## WORK REQUEST
Here the whole listing must be retyped exactly, with no line omitted.
─── SUPPLIED ENTRIES
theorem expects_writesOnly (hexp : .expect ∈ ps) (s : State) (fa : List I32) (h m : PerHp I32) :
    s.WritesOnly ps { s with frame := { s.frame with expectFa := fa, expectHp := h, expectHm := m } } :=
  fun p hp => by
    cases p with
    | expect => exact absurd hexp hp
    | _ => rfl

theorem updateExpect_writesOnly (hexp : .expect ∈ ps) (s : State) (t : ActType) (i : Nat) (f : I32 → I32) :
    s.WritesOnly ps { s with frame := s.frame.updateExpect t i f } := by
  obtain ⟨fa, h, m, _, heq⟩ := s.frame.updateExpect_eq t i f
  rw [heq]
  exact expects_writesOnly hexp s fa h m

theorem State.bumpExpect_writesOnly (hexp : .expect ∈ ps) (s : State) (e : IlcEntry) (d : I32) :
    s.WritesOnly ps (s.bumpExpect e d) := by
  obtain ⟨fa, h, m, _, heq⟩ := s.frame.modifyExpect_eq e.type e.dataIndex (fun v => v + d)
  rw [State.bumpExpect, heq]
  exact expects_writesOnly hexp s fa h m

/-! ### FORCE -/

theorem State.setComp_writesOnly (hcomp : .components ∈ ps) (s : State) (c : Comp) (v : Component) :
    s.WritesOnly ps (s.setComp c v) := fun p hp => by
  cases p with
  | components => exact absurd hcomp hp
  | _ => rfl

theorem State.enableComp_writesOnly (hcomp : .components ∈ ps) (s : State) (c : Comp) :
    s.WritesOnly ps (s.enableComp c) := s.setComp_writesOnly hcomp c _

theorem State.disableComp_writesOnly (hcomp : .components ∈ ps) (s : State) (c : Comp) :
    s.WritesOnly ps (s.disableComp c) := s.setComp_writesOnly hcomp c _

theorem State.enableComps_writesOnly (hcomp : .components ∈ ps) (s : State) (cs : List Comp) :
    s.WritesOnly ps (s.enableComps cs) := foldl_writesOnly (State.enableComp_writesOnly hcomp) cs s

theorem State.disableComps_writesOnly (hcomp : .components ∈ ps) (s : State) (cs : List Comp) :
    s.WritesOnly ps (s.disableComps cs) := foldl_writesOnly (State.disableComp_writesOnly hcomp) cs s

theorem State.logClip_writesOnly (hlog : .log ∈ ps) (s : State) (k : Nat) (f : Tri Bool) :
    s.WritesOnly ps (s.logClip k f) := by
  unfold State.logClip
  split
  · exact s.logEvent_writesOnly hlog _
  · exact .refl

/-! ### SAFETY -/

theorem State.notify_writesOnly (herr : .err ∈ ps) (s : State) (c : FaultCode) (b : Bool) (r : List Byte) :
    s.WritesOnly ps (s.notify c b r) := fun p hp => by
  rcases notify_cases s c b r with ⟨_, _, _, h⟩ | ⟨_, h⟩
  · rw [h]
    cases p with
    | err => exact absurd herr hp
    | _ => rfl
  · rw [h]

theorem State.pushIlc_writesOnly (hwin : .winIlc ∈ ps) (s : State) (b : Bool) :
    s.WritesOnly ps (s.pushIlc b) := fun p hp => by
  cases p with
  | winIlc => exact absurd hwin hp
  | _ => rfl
──────
## TASK ANSWER
theorem expects_writesOnly (hexp : .expect ∈ ps) (s : State) (fa : List I32) (h m : PerHp I32) :
    s.WritesOnly ps { s with frame := { s.frame with expectFa := fa, expectHp := h, expectHm := m } } :=
  fun p hp => by
    cases p with
    | expect => exact absurd hexp hp
    | _ => rfl

theorem updateExpect_writesOnly (hexp : .expect ∈ ps) (s : State) (t : ActType) (i : Nat) (f : I32 → I32) :
    s.WritesOnly ps { s with frame := s.frame.updateExpect t i f } := by
  obtain ⟨fa, h, m, _, heq⟩ := s.frame.updateExpect_eq t i f
  rw [heq]
  exact expects_writesOnly hexp s fa h m

theorem State.bumpExpect_writesOnly (hexp : .expect ∈ ps) (s : State) (e : IlcEntry) (d : I32) :
    s.WritesOnly ps (s.bumpExpect e d) := by
  obtain ⟨fa, h, m, _, heq⟩ := s.frame.modifyExpect_eq e.type e.dataIndex (fun v => v + d)
  rw [State.bumpExpect, heq]
  exact expects_writesOnly hexp s fa h m

/-! ### FORCE -/

theorem State.setComp_writesOnly (hcomp : .components ∈ ps) (s : State) (c : Comp) (v : Component) :
    s.WritesOnly ps (s.setComp c v) := fun p hp => by
  cases p with
  | components => exact absurd hcomp hp
  | _ => rfl

theorem State.enableComp_writesOnly (hcomp : .components ∈ ps) (s : State) (c : Comp) :
    s.WritesOnly ps (s.enableComp c) := s.setComp_writesOnly hcomp c _

theorem State.disableComp_writesOnly (hcomp : .components ∈ ps) (s : State) (c : Comp) :
    s.WritesOnly ps (s.disableComp c) := s.setComp_writesOnly hcomp c _

theorem State.enableComps_writesOnly (hcomp : .components ∈ ps) (s : State) (cs : List Comp) :
    s.WritesOnly ps (s.enableComps cs) := foldl_writesOnly (State.enableComp_writesOnly hcomp) cs s

theorem State.disableComps_writesOnly (hcomp : .components ∈ ps) (s : State) (cs : List Comp) :
    s.WritesOnly ps (s.disableComps cs) := foldl_writesOnly (State.disableComp_writesOnly hcomp) cs s

theorem State.logClip_writesOnly (hlog : .log ∈ ps) (s : State) (k : Nat) (f : Tri Bool) :
    s.WritesOnly ps (s.logClip k f) := by
  unfold State.logClip
  split
  · exact s.logEvent_writesOnly hlog _
  · exact .refl

/-! ### SAFETY -/

theorem State.notify_writesOnly (herr : .err ∈ ps) (s : State) (c : FaultCode) (b : Bool) (r : List Byte) :
    s.WritesOnly ps (s.notify c b r) := fun p hp => by
  rcases notify_cases s c b r with ⟨_, _, _, h⟩ | ⟨_, h⟩
  · rw [h]
    cases p with
    | err => exact absurd herr hp
    | _ => rfl
  · rw [h]

theorem State.pushIlc_writesOnly (hwin : .winIlc ∈ ps) (s : State) (b : Bool) :
    s.WritesOnly ps (s.pushIlc b) := fun p hp => by
  cases p with
  | winIlc => exact absurd hwin hp
  | _ => rfl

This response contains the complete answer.